Friday, May 13, 2005

The Tryst of a Lifetime

Rebecca is excited about her upcoming trip to Kansas City, where she will be able to sit in front of the 8-foot Great Kuan Yin in the Nelson-Atkins Art Museum, she will massage her sister Deborah’s head, and most importantly she will have the “tryst of a lifetime,” as she puts it.

When she was a student of 19 at the Kansas City School of Art known as Becky, she worked for Don, a man in his 30s at the time. (His claim to fame is that he is and has always been the inker for Doonesbury.) They became great friends. Over the years they often wrote to each other weekly, on real stationary with envelopes and stamps. They told each other everything. They saw each other for the last time in 1993 before Rebecca was initiated into Feri. Over all these years, there has only been one kiss and well maybe he held her hand once. But all in all she respected the fact that he was a married man with three children and they were simply best friends.

Recently their friendship resumed as Rebecca left her Feri practice behind and once again joined the rest of humanity. They decided just once to give in to what is obviously a wonderful love for each other.
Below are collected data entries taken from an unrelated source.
/-- Outside a stream the configuration may be voided with any new counts and banks of the right length (R203, R206). -/
theorem State.Inv.void_cfg {s : State} (h : s.Inv) (hphase : s.phase ≠ .running) {b a : List Word} {nb na : Word}
    (hb : b.length = s.params.maxCoef) (ha : a.length = s.params.maxCoef) :
    State.Inv { s with bankB := b, bankA := a, numB := nb, numA := na, cfg := .unloaded } :=
  { h with
    bankB_length := hb
    bankA_length := ha
    counts_ok := fun hok => nomatch hok
    running_cfg := fun hr => absurd hr hphase }

/-- Every effect of the ports keeps the invariants. -/
theorem PortEffect.keeps_inv {s t : State} (h : PortEffect s t) (hs : s.Inv) : t.Inv := by
  obtain ⟨hsrc, hdst, hout, hfin, hfout⟩ := hs.bases
  cases h with
  | ignored => exact hs
  | illCmd => exact { hs with }
  | rejected => exact hs.raise_reject
  | cleared v => exact { hs with }
  | answered r => exact { hs with }
  | memByte a b => exact hs.with_memory (writeByte_wf hs.mem_wf a.isLt) s.trace
  | outBase v => exact { hs with bases := ⟨hsrc, hdst, baseAligned_baseStored v, hfin, hfout⟩ }
  | finBase v => exact { hs with bases := ⟨hsrc, hdst, hout, baseAligned_baseStored v, hfout⟩ }
  | foutBase v => exact { hs with bases := ⟨hsrc, hdst, hout, hfin, baseAligned_baseStored v⟩ }
  | sel v => exact { hs with sel_bits := selStored_hardwired v }
  | numB v hphase => exact hs.void_cfg hphase hs.bankB_length hs.bankA_length
  | numA v hphase => exact hs.void_cfg hphase hs.bankB_length hs.bankA_length
  | numCh v hphase => exact { hs with running_numCh := fun hr => absurd hr hphase }
  | totalFrame v hphase => exact { hs with running_next := fun hr => absurd hr hphase }
  | srcBase v hphase => exact { hs with bases := ⟨baseAligned_baseStored v, hdst, hout, hfin, hfout⟩ }
  | dstBase v hphase => exact { hs with bases := ⟨hsrc, baseAligned_baseStored v, hout, hfin, hfout⟩ }
  | bankB i v hphase => exact hs.void_cfg hphase (List.length_set.trans hs.bankB_length) hs.bankA_length
  | bankA i v hphase => exact hs.void_cfg hphase hs.bankB_length (List.length_set.trans hs.bankA_length)

theorem PortEffect.params_eq {s t : State} (h : PortEffect s t) : t.params = s.params := by
  cases h <;> rfl

/-! ## `LOAD` and `START` -/

theorem execLoad_keeps_inv {s t : State} (hs : s.Inv) (h : execLoad s = .next t) : t.Inv := by
  obtain rfl | ⟨hphase, rfl⟩ | ⟨hphase, hB, hA, rfl⟩ := execLoad_next h
  · exact hs.raise_reject
  · exact { hs with counts_ok := fun hok => (nomatch hok), running_cfg := fun hr => absurd hr hphase }
  · exact { hs with counts_ok := fun _ => ⟨hB, hA⟩, running_cfg := fun _ => rfl }

theorem zeroHistories_length (p : Params) : (zeroHistories p).length = p.maxCh := List.length_replicate

theorem zeroHistories_entries {p : Params} : ∀ h ∈ zeroHistories p, h.length = p.hcap := by
  intro h hh
  rw [List.eq_of_mem_replicate hh, List.length_replicate]

theorem execStart_keeps_inv {s t : State} (hs : s.Inv) (h : execStart s = .next t) : t.Inv := by
  obtain rfl | ⟨_, _, rfl⟩ | ⟨hrej, htotal, rfl⟩ := execStart_next h
  · exact hs.raise_reject
  · exact
      { hs with
        xs_length := zeroHistories_length _
        xs_entries := zeroHistories_entries
        ys_zero := rfl
        complete_iff := by simp
        running_cfg := fun hr => nomatch hr
        running_numCh := fun hr => nomatch hr
        running_next := fun hr => nomatch hr }
  · obtain ⟨_, hcfg, hzero, hmax⟩ := startRejected_eq_false_iff.1 hrej
    have hnumCh : s.numCh.toNat ≠ 0 := fun h0 => hzero (BitVec.eq_of_toNat_eq h0)
    have hframes : s.totalFrame.toNat ≠ 0 := fun h0 => htotal (BitVec.eq_of_toNat_eq h0)
    exact
      { hs with
        xs_length := zeroHistories_length _
        xs_entries := zeroHistories_entries
        ys_zero := rfl
        complete_iff := by simp
        running_cfg := fun _ => hcfg
        running_numCh := fun _ => ⟨Nat.one_le_iff_ne_zero.2 hnumCh, hmax⟩
        running_next := fun _ => Nat.pos_of_ne_zero hframes }

/-! ## The engine -/

/-- The signed range of a count as an unsigned bound (R37). -/
theorem toNat_le_of_countInRange {p : Params} {n : Word} (h : countInRange p n) : n.toNat ≤ p.maxCoef := by
  obtain ⟨h0, hmax⟩ := h
  have hn := n.isLt
  rw [BitVec.toInt_eq_toNat_cond] at h0 hmax
  split at h0 <;> omega

/-- Under `CFG = OK` the history in use fits the history file (R10, R130). -/
theorem State.Inv.historyLen_le_hcap {s : State} (hs : s.Inv) (hcfg : s.cfg = .ok) :
    historyLen (tapCount s) ≤ s.params.hcap :=
  Nat.sub_le_sub_right (toNat_le_of_countInRange (hs.counts_ok hcfg).1) 1

/-- An engine call keeps the length of every history file (R137). -/
theorem set_nextHistory_entries {mb L : Nat} {files : List (List Word)} (c : Nat) (x : List Word) (hmb : historyLen mb ≤ L)
    (hf : ∀ h ∈ files, h.length = L) :
    ∀ h ∈ files.set c (nextHistory mb (historyOf files c) x), h.length = L := by
  by_cases hc : c < files.length
  · have hlen : (historyOf files c).length = L := hf _ (historyOf_mem hc)
    intro h hh
    obtain hold | rfl := List.mem_or_eq_of_mem_set hh
    · exact hf h hold
    · rw [nextHistory_length (hmb.trans_eq hlen.symm), hlen]
  · rwa [List.set_eq_of_length_le (Nat.not_lt.1 hc)]

/-- The engine calls of a `PROC` keep the length of every history file (R165, R137). -/
theorem historiesAfter_entries {mb L : Nat} (l : List (Nat × List Word)) {files : List (List Word)}
    (hmb : historyLen mb ≤ L) (hf : ∀ h ∈ files, h.length = L) : ∀ h ∈ historiesAfter mb l files, h.length = L := by
  induction l generalizing files with
  | nil => exact hf
  | cons cx l ih => exact ih (set_nextHistory_entries cx.1 cx.2 hmb hf)

/-- The invariants are kept when the histories change, their number and their lengths staying. -/
theorem State.Inv.with_histories {s : State} (h : s.Inv) {xs : List (List Word)} (hl : xs.length = s.xs.length)
    (he : ∀ hist ∈ xs, hist.length = s.params.hcap) : State.Inv { s with xs := xs } :=
  { h with xs_length := hl.trans h.xs_length, xs_entries := he }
They have planned the most romantic reunion while she is in Kansas City. But then they will put romance behind and just resume their friendship because Don is still married after 40+ years. Rebecca sees it as a precursor to the next love of her life here in Washington, with someone who isn’t encumbered by marriage, maybe a man, maybe a woman, who knows?
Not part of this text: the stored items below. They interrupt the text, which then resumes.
/-! ### Outside RUN -/

/-- R62: a step with a next state starts in RUN. -/
theorem step_next_run (h : step s = .next t) : s.status = .run :=
  (step_next_cases h).1

theorem State.ended.ne_idle (h : s.ended) : s.status ≠ .idle := by
  rcases h with h | h <;> simp [h]

theorem State.ended.ne_run (h : s.ended) : s.status ≠ .run := by
  rcases h with h | h <;> simp [h]

/-- After the end of a run every event but reset leaves the state as it is. -/
theorem onEvent_of_ended {e : PortEvent} (hended : s.ended) (hreset : ∀ n, e ≠ .reset n) (h : onEvent e s = .next t) :
    t = s := by
  rcases onEvent_next_cases h with ht | ⟨n, he, -⟩ | ⟨-, -, -, hidle, -⟩ | ⟨-, -, hidle, -⟩ | ⟨-, -, hstep⟩
  · exact ht
  · exact absurd he (hreset n)
  · exact absurd hidle hended.ne_idle
  · exact absurd hidle hended.ne_idle
  · exact absurd (step_next_run hstep) hended.ne_run

/-- R20's list of the changes of `status`, read from IDLE: only a start leaves it. -/
theorem exists_start_of_leaves_idle {e : PortEvent} (hidle : s.status = .idle) (h : onEvent e s = .next t)
    (hleaves : t.status ≠ .idle) : ∃ len, e = .start len := by
  obtain ⟨-, -, hchanges⟩ := statusChangesOnlyAsRuled
  rcases hchanges e s t h (by rwa [hidle]) with ⟨ht, -⟩ | ⟨-, -, hstart⟩ | ⟨hrun, -⟩ | ⟨hrun, -⟩
  · exact absurd ht hleaves
  · exact hstart
  · exact nomatch hidle.symm.trans hrun
  · exact nomatch hidle.symm.trans hrun

/-- Settles O16: steps start in RUN, and neither a load nor a start does anything outside IDLE. -/
theorem noStepOutsideRun : Obligations.NoStepOutsideRun :=
  ⟨fun _ _ hstatus hstep => hstatus (step_next_run hstep), fun _ _ _ => exists_start_of_leaves_idle,
    fun _ _ _ => onEvent_of_ended, fun _ _ hended => congrArg Host.Outcome.next (startRun_of_not_idle hended.ne_idle)⟩

/-! ### A run that does not end -/

/-- The core runs in an empty loop: at its OPEN at `o` or at its CLOSE right behind, on a non-zero cell (R64). -/
structure InEmptyLoop (o : Nat) (s : State) : Prop where
  running : s.status = .run
  close_lt : o + 1 < s.progLen
  opens : s.entry o = .loopOpen
  closes : s.entry (o + 1) = .loopClose
  dp_lt : s.dp < s.tapeSize
  cell_ne : s.cell s.dp ≠ 0#8
  pc_eq : s.pc = o ∨ s.pc = o + 1

theorem InEmptyLoop.setPc (h : InEmptyLoop o s) (hp : p = o ∨ p = o + 1) : InEmptyLoop o (s.setPc p) :=
  { h with pc_eq := hp }

/-- At the OPEN a step enters the empty body, which is the CLOSE. -/
theorem InEmptyLoop.step_open (h : InEmptyLoop o s) (hpc : s.pc = o) : step s = .next (s.setPc (o + 1)) := by
  have hlt := h.close_lt
  calc step s
    _ = exec .loopOpen s.advance := by rw [step_of_lt h.running (by omega), hpc, h.opens]
    _ = .next s.advance := (exec_loopOpen_of_lt (s := s.advance) h.dp_lt).trans (congrArg _ (if_neg h.cell_ne))
    _ = .next (s.setPc (o + 1)) := by rw [State.advance, hpc]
When I first heard this fairy-tale plan, it sounded bizarre to me. How could you consummate a relationship and then just walk away from it?
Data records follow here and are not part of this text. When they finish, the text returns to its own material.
-- ==== Sys2Proof/Machine/Ops.lean ====
section
/-! DEFINITION. Named operations over teams, groups, threads and registers: finding and changing them, lanes, the register
file with its states, Cuff and Brim, loop queues, and the launch record's fields. -/

namespace Sys2Proof.Machine

/-! Activity budgets (R415): 0 host DMA, 1 fabric, 2 Milliner, 3 copy engines, 4 scrub. -/

def budgetAt (s : State) (k : Nat) : Budget := s.budgets.getD k Budget.atReset
/-- The units of a budget in force: lowered while the package keeps its power limit, but never to 0 (R416, R418; log entry 104). -/
def effUnits (s : State) (k units : Nat) : Nat :=
  if s.boot.pwrlim then min units (max 1 (Config.loweredUnits k s.boot.milliwatts)) else units
/-- The bytes that an activity may still move in this period; none without a limit. -/
def budgetRoom (s : State) (k : Nat) : Option Nat :=
  let u := effUnits s k (budgetAt s k).units
  if u = 0xffffffff then none else some (4096 * u - (budgetAt s k).used)
/-- The activity has units left in this period. -/
def budgetOpen (s : State) (k : Nat) : Bool := match budgetRoom s k with | some n => decide (0 < n) | none => true
/-- The activity may go on with work of a partition: its period has room, or the partition halts (R416). -/
def budgetFor (s : State) (p k : Nat) : Bool := budgetOpen s k || s.parts.any fun x => x.num == p && x.life == .halted
/-- Charge `n` bytes moved. -/
def charge (s : State) (k n : Nat) : State :=
  { s with budgets := (s.budgets.zipIdx).map fun x => if x.2 == k then { x.1 with used := x.1.used + n } else x.1 }

/-! Finding and changing. -/

def teamAt (s : State) (t : TeamRef) : Option Team := s.teams.find? fun x => x.ref == t
def updTeam (s : State) (t : TeamRef) (f : Team → Team) : State :=
  { s with teams := s.teams.map fun x => if x.ref == t then f x else x }
def gridAt (s : State) (n : Nat) : Option Grid := s.grids.find? fun x => x.id == n
def updGrid (s : State) (n : Nat) (f : Grid → Grid) : State :=
  { s with grids := s.grids.map fun x => if x.id == n then f x else x }

/-- Change element `k` of a list. -/
def modAt {α : Type} (l : List α) (k : Nat) (f : α → α) : List α :=
  (l.zipIdx).map fun x => if x.2 == k then f x.1 else x.1

def groupAt (s : State) (g : GroupRef) : Option Group :=
  match teamAt s g.team with
  | some t => t.groups[g.grp]?
  | none => none
def updGroup (s : State) (g : GroupRef) (f : Group → Group) : State :=
  updTeam s g.team fun t => { t with groups := modAt t.groups g.grp f }
def updRegs (s : State) (t : TeamRef) (f : TeamRegs → TeamRegs) : State :=
  updTeam s t fun x => { x with regs := f x.regs }

/-- The registers of a core (R243, R244, R320); reset values for a core without an entry. -/
def CoreRegs.atReset (c : Nat) : CoreRegs :=
  { core := c, units := 0xffffffff, stalls := 0, remaining := 0xffffffff, cbClk := 0, cbMax := 0, cbLast := 0, periodAt := 0, atBegin := [] }
def coreRegsOf (s : State) (c : Nat) : CoreRegs := (s.coreRegs.find? fun x => x.core == c).getD (CoreRegs.atReset c)
def updCoreRegs (s : State) (c : Nat) (f : CoreRegs → CoreRegs) : State :=
  { s with coreRegs := f (coreRegsOf s c) :: s.coreRegs.filter fun x => x.core != c }

/-- The harvest code of a core (R276). -/
def hmapCode (s : State) (core : Nat) : Nat :=
  match s.pkg.hmap.find? fun x => x.1 == core with
  | some x => x.2
  | none => 1
def coreEnabled (s : State) (core : Nat) : Bool := core < 384 && hmapCode s core % 2 == 1
/-- The class of a core (R16): 0 F, 1 N, 2 V, 3 W. -/
def coreClass (s : State) (core : Nat) : Nat := hmapCode s core / 2 % 4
But then I realized that I had had a similar experience just prior to starting to date David. Since my summer in Math Camp at FSU in 1966, I had been best friends with Duke Miles, an older college boy at the time who helped keep us high-schoolers in line. Duke was not the most attractive person I have ever met, but he was incredibly witty, smart, and just plain fun. We too exchanged real letters, almost every week. He came to Panama City to visit me several times, often bringing friends who went out with my friends. He bought me my first bottle of vodka, since I was not 21 yet. We stayed in close contact until he decided to get married to Maxine (otherwise known as Max) at age 21. I was in their wedding and wished them well. I visited them in Atlanta with various and sundry male companions over the years. Duke snapped one picture which he always jokingly threatened to blackmail me with. Then his marriage to Max broke up and Duke was flailing around looking for someone to give his broken heart to. He came to visit me in Washington during that time. Just this once, my best friend and I had more than a friendship and it was sweet, tender, and intimate. Then he went back to Atlanta and soon thereafter found Melinda, his second wife and the mother of his two children. Within a month of Duke’s visit, I was dating David, to become married and forever happily monogamous.

So maybe there is something to this concept of a one-time “tryst of a lifetime” that launches us into our next romantic involvement.

My friend Duke remained married to Melinda until his untimely death at age 53 of a massive stroke. It happened on the very day when my daughter Rachel and I were on our way to visit him and his family at their lake house outside of Atlanta. I will forever miss him.